Documentation Enquiry
Alex Farlie (144) 35 posts |
In the notes for SWI decoding ( https://www.riscosopen.org/wiki/documentation/pages/SWI+Introduction#Allocate )it is stated that the OS Flag bits must be zero (currently) for RISC OS.. This suggests all RISC OS SWI’s lie below (220)=&100000 , however it is stated elsewhere in the same section of the documentation that only SWI’s above (222)=&400000 are actually available for third party use. What is the actual situation, (as I am sure I must be misreading something in the documentation)? |
Alan Robertson (52) 420 posts |
I hold my hands up, it is an error that I introduced. I’ve just fixed the document with the correct informtion. You are correct that all SWI numbers are below 220. Third party SWIs are above &40000 (not &400000). This now matches up with the 32-bit SWI definition table, where its states that third party SWI have bit 19 set (219 = &40000). By the way, I would be interested to know how you got on reading the document. Did you find it read well? Explain things okay? Any improvements you can think, please let me know. Feedback is most welcome. |
Alex Farlie (144) 35 posts |
Thanks for the clarification. So far I am finding the documentation remarkably clear, but that’s mainly because I’ve previously encountered the original PRM’s as well as reference documentation for various other versions of BBC BASIC (and related hardware). At least the RISC OS API is straightforward compared to Win32, or MS-DOS style interrupts.. The reason I asked is because some developers are considering an ARM port of ReactOS ( which is based on the NT architecture) and I had considered asking them to use SWI numbers (in respect of thier kernels syscall interface IIRC) that were not currently in use by RISC OS. ( The suggestion would have been to make the ReactOS SWI’s use an appropriate allocation of the OS flag bits… ). This would in my view make the possibility of future inter-operability more likely.. The thing I’ve not found yet though is a description of the ‘executable’ object formats used by RISC OS and the Procedure Call standard used in 32bit ARM. (These are presumably documented somewhere though…) |
Jeffrey Lee (213) 6048 posts |
One thing to point out with SWIs is that sometime ago Linux changed from using SWI numbers encoded in the instruction to using SWI numbers passed in a register. I’m not sure of the full specifics, but I think the main (or only?) reason they changed was to increase performance. The way RISC OS does it worked well 20 years ago, but isn’t so useful now when we have split instruction & data caches – each SWI call under RISC OS will needlessly pollute the data cache because the SWI dispatcher must load and examine the instruction to get the SWI number from it. Changing to a SWI dispatcher that reads the SWI number straight from a register fixes that problem. So although I’m not sure how feasible it would be to have interoperability between ReactOS and RISC OS code, I’d recommend that for performance reasons they went with the Linux style SWI dispatcher. But – should interoperability someday become possible – they should use a SWI number which won’t ever get used under RISC OS (i.e. by changing the OS flag bits). That way if ReactOS ever has to run RISC OS code it can switch at runtime to a different SWI dispatcher that examines the instruction to work out the SWI number, falling back on the value passed in the register if a ReactOS SWI is detected. I’m not sure if the same thing is possible with Linux; it might be that they’ve just used SWI &0 for everything.

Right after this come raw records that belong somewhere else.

-- ==== Sys2Proof/Certificates/Slice0/Obligations.lean ====
section
/-! DEFINITION. The statements about the model, each with the rule of spec/ it formalises. `s.ended r e` is `s` with
`RESULT = r`, `ERR = e`, `DONE = 1`, the port empty, `PHASE = IDLE`, and every other field as in `s` (Safety.lean): an
equation with it states the instruction's whole effect, frame included. `s.tableOk` is the part of the invariant `State.Inv`
that rules out a table marked valid with other contents than R91's; that every step keeps it is `StepKeepsInvariant`. -/

open Sys2Proof Sys2Proof.Machine

/-! ## Encodings -/

/-- R61, R62, R63: words written out from the table of R61 and what they decode to. -/
def Obligations.CommandWordsDecode : Prop :=
  decode 0x00000000#32 = .ok .nop ∧ decode 0x00000001#32 = .ok .tblinit ∧ decode 0x00000002#32 = .ok .crc32 ∧
  decode 0x00000003#32 = .ok .put32 ∧ decode 0x00000004#32 = .ok .get32 ∧ decode 0x00000005#32 = .ok .wrchunk ∧
  decode 0x00000006#32 = .ok .rdchunk ∧ decode 0x00000106#32 = .ok .rdchunkT ∧ decode 0x00000206#32 = .ok .rdchunkD ∧
  decode 0x00000306#32 = .ok .rdchunkTD ∧ decode 0x00000007#32 = .ok .ckchunk ∧ decode 0x00000008#32 = .ok .encode ∧
  decode 0x00000009#32 = .ok .parse ∧ decode 0x0000000A#32 = .ok .inflate ∧
  decode 0x0000000B#32 = .reject .unknownOpcode ∧ decode 0x00000105#32 = .reject .flagNotAllowed ∧
  decode 0x00000208#32 = .reject .flagNotAllowed ∧ decode 0x00000400#32 = .reject .reservedBits ∧
  decode 0x80000002#32 = .reject .reservedBits

/-- R61: exactly fourteen of the 2^32 words are legal. -/
def Obligations.LegalWordsAreThoseOfR61 : Prop :=
  ∀ w : Word,
    (∃ i : Instr, i.wellFormed = true ∧ decode w = .ok i) ↔
      (w.toNat ≤ 0x0A ∨ w.toNat = 0x106 ∨ w.toNat = 0x206 ∨ w.toNat = 0x306)

/-- R60 to R62 (and the tags of R69): encoding and decoding agree in both directions, so no bit of a word is dropped and no
two words mean one instruction. -/
def Obligations.DecodeEncodeAgreeBothWays : Prop :=
  (∀ i : Instr, decode (encode i) = .ok i) ∧ ∀ (w : Word) (i : Instr), decode w = .ok i → w = encode i

/-! ## Steps -/

/-- R174: the execution step runs the command that `OP` names, and nothing is added around it. -/
def Obligations.StepRunsTheLatchedCommand : Prop :=
  ∀ (s : State) (i : Instr), s.phase = .busy → decode s.op = .ok i →
    (s.agenda = [] → step s = exec i s) ∧
    (∀ rest, s.agenda = .engine :: rest → step s = exec i { s with agenda := rest })

/-- R173, R174: the step after `withFetchWord` runs exactly the word issued. That `withFetchWord` is the host's issue is the
MODEL's choice (log entry 20). -/
def Obligations.IssuedWordRunsNext : Prop :=
  ∀ (s : State) (w : Word) (i : Instr), decode w = .ok i →
    step (s.withFetchWord 32 w.toNat) =
      exec i { s with cmd := w, op := w, done := false, err := .ok, phase := .busy, lent := (s.issue w).lent }

/-- R63, R194: a word outside the fourteen of R61 fails with `ILLCMD`; no memory, no operand, no other field changes. -/
def Obligations.IllegalWordsFail : Prop :=
  ∀ s : State, s.phase = .busy → s.agenda = [] →
    ¬ (s.op.toNat ≤ 0x0A ∨ s.op.toNat = 0x106 ∨ s.op.toNat = 0x206 ∨ s.op.toNat = 0x306) →
    step s = .next (s.ended 0 .illcmd)

/-- R63, R194: the numbers of the opcode table's three `TAG32` rows are illegal command words. That these rows are
constructors is the MODEL's choice (log entry 7). -/
def Obligations.TagRowsAreIllegalCommands : Prop :=
  ∀ s : State, exec .tagIhdr s = .next (s.ended 0 .illcmd) ∧ exec .tagIdat s = .next (s.ended 0 .illcmd) ∧
    exec .tagIend s = .next (s.ended 0 .illcmd)

/-- R174: every execution step answers a next state, which is the end of the command or, for `ENCODE` and `INFLATE`, the
wait for the collaborator. -/
def Obligations.EveryExecutionStepEnds : Prop :=
  ∀ (i : Instr) (s : State), ∃ t, exec i s = .next t ∧
    ((t.phase = .idle ∧ t.done = true ∧ t.creq = none ∧ t.crsp = none) ∨
     ((i = .encode ∨ i = .inflate) ∧ t.phase = .waitc ∧ t.creq.isSome = true ∧ t.err = s.err ∧ t.done = s.done))

/-- R178: in every state of the invariant the resume step ends the command. -/
def Obligations.ResumeStepEnds : Prop :=
  ∀ s : State, s.Inv → s.phase = .resume → s.agenda = [] →
    ∃ t, step s = .next t ∧ t.phase = .idle ∧ t.done = true ∧ t.creq = none ∧ t.crsp = none

/-- R199: without a collaborator's answer and without a reset the command never ends, whatever the host does and however
often the engine is scheduled. -/
def Obligations.UnansweredRequestHangs : Prop :=
  ∀ (k : Nat) (s t : State), s.phase = .waitc → s.done = false →
    (∀ mv ∈ s.agenda, (∀ ws r, mv ≠ .collaborator ws r) ∧ ∀ left, mv ≠ .reset left) →
    runSteps k s = .next t → t.phase = .waitc ∧ t.done = false

/-! ## The host's transactions and the registers -/

/-- R27: what reset leaves in every register and in the hidden state (`TABLE` is not mentioned: the rule leaves it
unspecified), and that a reset of an idle engine does not change buffer memory (the other phases are `ResetEventAnyPhase`). -/
def Obligations.ResetValues : Prop :=
  (∀ i : Nat, State.reset.readReg i = if i = 2 then 1#64 else 0#64) ∧ State.reset.phase = .idle ∧
  State.reset.op = 0#32 ∧ State.reset.tvalid = false ∧ State.reset.creq = none ∧ State.reset.crsp = none ∧
  ∀ (s : State) (left : List (DWord × Byte)) (rest : List Move), s.agenda = .reset left :: rest → s.phase = .idle →
    ∃ t, step s = .next t ∧ t.mem = s.mem

/-- R210, R27, R211: the reset event, in any phase, gives every register and the hidden state its reset value, and does not
touch the parameter `SIG`. Buffer memory is unchanged outside the windows of an interrupted step, and unchanged altogether
when that step has written nothing, in particular in `IDLE` and where the step would fail: in `WAITC` only the
collaborator's output window may have changed, in `RESUME` nothing when the answer is refused. The window of an outstanding
request stays the abandoned collaborator's. That `left` may hold any bytes of the interrupted step's windows, and the record
`stray`, are the MODEL's choice (log entry 11). -/
def Obligations.ResetEventAnyPhase : Prop :=
  ∀ (s : State) (left : List (DWord × Byte)) (rest : List Move), s.agenda = .reset left :: rest →
    ∃ t, step s = .next t ∧ (∀ i : Nat, t.readReg i = if i = 2 then 1#64 else 0#64) ∧ t.phase = .idle ∧ t.op = 0#32 ∧
      t.tvalid = false ∧ t.creq = none ∧ t.crsp = none ∧ t.sig = s.sig ∧
      (∀ a, ¬ inWindows { s with agenda := rest }.openWrites a → t.mem.read a = s.mem.read a) ∧
      (left = [] → t.mem = s.mem) ∧
      (s.phase = .idle → t.mem = s.mem) ∧
      (∀ i u, s.phase = .busy → decode s.op = .ok i → exec i { s with agenda := rest } = .next u → u.phase = .idle →
        u.err ≠ .ok → t.mem = s.mem) ∧
      (∀ q, s.phase = .waitc → s.creq = some q → ⟨q.outAddr.toNat, q.outMax.toNat⟩ ∈ t.stray ∧
        ∀ a, a < q.outAddr.toNat ∨ q.outAddr.toNat + q.outMax.toNat ≤ a → t.mem.read a = s.mem.read a) ∧
      (∀ q r, s.phase = .resume → s.creq = some q → s.crsp = some r →
        (∀ k, r = .ok k → q.outMax.toNat < k.toNat ∨ k.toNat = 0) → t.mem = s.mem) ∧
      ∀ w, w ∈ s.stray → w ∈ t.stray

/-- R19, R185: `STATUS` is composed of `BUSY`, `DONE`, `OVR`, `TVALID`, `ERR` and `KIND` at their places, with the numbers
of R185 for the codes and those of R115 for the classes; the reserved bits read 0. -/
def Obligations.StatusComposition : Prop :=
  ∀ s : State, (s.readReg 1).toNat =
    (if s.phase = .idle then 0 else 1) + (if s.done then 2 else 0) + (if s.ovr then 4 else 0) +
    (if s.tvalid then 8 else 0) +
    16 * (match s.err with
      | .ok => 0 | .sig => 1 | .cap => 2 | .collab => 3 | .corrupt => 4 | .format => 5 | .trunc => 6 | .range => 7
      | .illcmd => 8) +
    256 * (match s.kind with | .other => 0 | .header => 1 | .payload => 2 | .terminator => 3)

/-- R171: a host read returns the register's slot, in any phase, and changes nothing of the engine; and while a command is
in progress the registers that commands write keep what the previous command left, until the step that ends it. -/
def Obligations.HostReadReturnsSlot : Prop :=
  (∀ (s : State) (i : Nat) (rest : List Move), s.agenda = .hostRead i :: rest →
    ∃ t, step s = .next t ∧ t.hostIn = s.readReg i ∧
      t = { s with agenda := rest, hostIn := t.hostIn, lent := t.lent }) ∧
  (∀ s : State, s.readReg 0 = s.cmd.setWidth 64 ∧ s.readReg 1 = s.statusWord.setWidth 64 ∧ s.readReg 2 = (if s.verify then 1#64 else 0#64) ∧ s.readReg 3 = s.src ∧
    s.readReg 4 = s.len ∧ s.readReg 5 = s.dst ∧ s.readReg 6 = s.cap ∧ s.readReg 7 = s.tag.setWidth 64 ∧
    s.readReg 8 = s.val.setWidth 64 ∧ s.readReg 9 = s.width.setWidth 64 ∧ s.readReg 10 = s.height.setWidth 64 ∧
    s.readReg 11 = s.depth.setWidth 64 ∧ s.readReg 12 = s.level.setWidth 64 ∧
    (s.readReg 13).toNat + 2 ^ 64 * (s.readReg 14).toNat = s.result.toNat ∧ s.readReg 15 = s.payoff ∧
    s.readReg 16 = s.paylen.setWidth 64 ∧ ∀ i, 16 < i → s.readReg i = 0#64) ∧
  (∀ s t : State, step s = .next t → t.phase ≠ .idle →
    ∀ i : Nat, i = 7 ∨ i = 8 ∨ i = 9 ∨ i = 10 ∨ i = 11 ∨ i = 13 ∨ i = 14 ∨ i = 15 ∨ i = 16 → t.readReg i = s.readReg i)

/-- R172: the effect of a host write to any register number but `CMD` while idle (which is R173), in the rule's order of
cases. That a write to a number above 16 while busy sets `OVR` is the MODEL's reading (log entry 12). -/
def Obligations.HostWriteRule : Prop :=
  ∀ (s : State) (i : Nat) (v : DWord) (rest : List Move), s.agenda = .hostWrite i v :: rest →
    (i = 1 → step s = .next { s with agenda := rest, ovr := if v.getLsbD 2 then false else s.ovr }) ∧
    (i ≠ 1 → s.phase ≠ .idle → step s = .next { s with agenda := rest, ovr := true }) ∧
    (s.phase = .idle →
      (i = 2 → step s = .next { s with agenda := rest, verify := v.getLsbD 0 }) ∧
      (i = 3 → step s = .next { s with agenda := rest, src := v }) ∧
      (i = 4 → step s = .next { s with agenda := rest, len := v }) ∧
      (i = 5 → step s = .next { s with agenda := rest, dst := v }) ∧
      (i = 6 → step s = .next { s with agenda := rest, cap := v }) ∧
      (i = 7 → step s = .next { s with agenda := rest, tag := v.setWidth 32 }) ∧
      (i = 8 → step s = .next { s with agenda := rest, val := v.setWidth 32 }) ∧
      (i = 9 → step s = .next { s with agenda := rest, width := v.setWidth 32 }) ∧
      (i = 10 → step s = .next { s with agenda := rest, height := v.setWidth 32 }) ∧
      (i = 11 → step s = .next { s with agenda := rest, depth := v.setWidth 8 }) ∧
      (i = 12 → step s = .next { s with agenda := rest, level := v.setWidth 32 }) ∧
      (13 ≤ i → step s = .next { s with agenda := rest }))

/-- R173: a write to `CMD` while idle issues the command, whatever the word: `CMD`, `OP`, `DONE`, `ERR` and `PHASE` are
written and nothing else of the machine. (`lent` is the MODEL's record of the hand-over of R49.) -/
def Obligations.IssueAcceptsAnyWord : Prop :=
  ∀ (s : State) (v : DWord) (rest : List Move), s.agenda = .hostWrite 0 v :: rest → s.phase = .idle →
    ∃ t, step s = .next t ∧
      t = { s with agenda := rest, cmd := v.setWidth 32, op := v.setWidth 32, done := false, err := .ok, phase := .busy,
                   lent := t.lent }

/-- R19: `OVR` is sticky: set, it is cleared only by a host write to `STATUS` with bit 2 set, or by reset. -/
def Obligations.OvrIsSticky : Prop :=
  ∀ s t : State, step s = .next t → s.ovr = true → t.ovr = false →
    (∃ v rest, s.agenda = .hostWrite 1 v :: rest ∧ v.getLsbD 2 = true) ∨ ∃ left rest, s.agenda = .reset left :: rest

/-! ## Ownership, the collaborator -/

/-- R48, R49: the windows of a command's row are handed over at its issue and stay so until the host reads `STATUS` with
`DONE = 1` (or a reset abandons the command). The first clause writes the rows out, command word by command word. The record
`lent` is the MODEL's, and so is the row of `ENCODE`: taken up to its budget, and with `CAP < 58`, where there is no budget,
the parts that need none (log entry 10). -/
def Obligations.WindowsAreLentUntilDoneIsRead : Prop :=
  (∀ (s t : State) (v : DWord) (rest : List Move), s.agenda = .hostWrite 0 v :: rest → s.phase = .idle →
    step s = .next t →
    let owned := fun (base size : Nat) => ∀ a, base ≤ a → a < base + size → inWindows t.lent a
    let w := v.setWidth 32
    let n := (be32Des (s.mem.readBytes s.src.toNat 4)).toNat
    (w = 0x00000002#32 → owned s.src.toNat s.len.toNat) ∧
    (w = 0x00000003#32 → owned s.dst.toNat 4) ∧
    (w = 0x00000004#32 → owned s.src.toNat 4) ∧
    (w = 0x00000005#32 → owned s.dst.toNat (s.len.toNat + 12) ∧
      (s.src.toNat ≠ s.dst.toNat + 8 → owned s.src.toNat s.len.toNat)) ∧
    (w = 0x00000006#32 ∨ w = 0x00000106#32 ∨ w = 0x00000206#32 ∨ w = 0x00000306#32 → owned s.src.toNat 8) ∧
    (w = 0x00000206#32 ∨ w = 0x00000306#32 → n ≤ s.cap.toNat → owned (s.src.toNat + 8) n ∧ owned s.dst.toNat n) ∧
    (w = 0x00000007#32 → owned s.src.toNat (n + 12)) ∧
    (w = 0x00000008#32 → owned s.src.toNat s.len.toNat ∧ owned s.dst.toNat 41 ∧
      (58 ≤ s.cap.toNat → owned s.dst.toNat (57 + min (s.cap.toNat - 57) (2 ^ 32 - 1)))) ∧
    (w = 0x00000009#32 → s.verify = false → owned s.src.toNat 41) ∧
    (w = 0x00000009#32 → s.verify = true →
      owned s.src.toNat (57 + (be32Des (s.mem.readBytes (s.src.toNat + 33) 4)).toNat)) ∧
    (w = 0x0000000A#32 → owned s.src.toNat s.len.toNat ∧ owned s.dst.toNat s.cap.toNat)) ∧
  (∀ (s t : State) (w : Window), step s = .next t → w ∈ s.lent → w ∉ t.lent →
    (∃ rest, s.agenda = .hostRead 1 :: rest ∧ s.done = true) ∨ ∃ left rest, s.agenda = .reset left :: rest)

For executable formats, the majority of programs will be AIF (Acorn Image Format) or modules. GCC 4 has also brought ELF and shared library support, so expect that to grow in popularity. The procedure call standard currently in use by most compiled programs is APCS 32; but I have seen some recent musings on the GCC mailing list that they might switch to the more Linuxy GNU ARM EABI (which AFAIK gets rid of the mostly useless support for chunked stacks, freeing up more registers for general purpose usage). ROL’s downloadable RISC OS 3 PRMs and the Iyonix 32bit site are probably the best place to start for details regarding the formats that are currently used by RISC OS. |
Alex Farlie (144) 35 posts |
I’m not sure what model ReactOS is using currently, but it’s source is open for inspection. The main ReactOS site is here : www.reactos.org with it’s source code repository(webview) here:http://svn.reactos.org/svn/reactos/ BTW For rather complex reasons, if you’ve worked on Risc OS Open, you shouldn’t submit any code to ReactOS. |
Theo Markettos (89) 919 posts |
I had a poke around the ReactOS code. I think they’re using SWI numbers in the RISC OS manner (number embedded in instruction), starting from 0. The interesting bit of source is here: http://svn.reactos.org/svn/reactos/trunk/reactos/ntoskrnl/ke/arm/ particularly http://svn.reactos.org/svn/reactos/trunk/reactos/ntoskrnl/ke/arm/usercall.c?revision=36880&view=markup KiSystemService is what gets called from the SWI handler. I’ve just started a thread: http://www.reactos.org/archives/public/ros-dev/2010-January/012818.html If they’re amenable, what OS number should we offer them? Are these recorded in the allocations database? I don’t know if it’s worth reserving an OS number or few and subdividing them, since 16 isn’t a large number of OSs and many Unix-like OSs don’t need 2^20 syscalls each. BTW, what are the licensing problems? |
Alex Farlie (144) 35 posts |
(BTW I am only a close observer of ReactOS, I am not linked with the project in any manner…) On your last point Theo: http://www.reactos.org/en/dev_legalreview.html If that’s what you were relating to.. |
Jeffrey Lee (213) 6048 posts |
Yeah, that certainly looks like they’re using embedded SWI numbers. Also I’m not too worried if my involvement with ROOL will prevent me from working on ReactOS – helping to port Windows to ARM is practically treason anyway ;)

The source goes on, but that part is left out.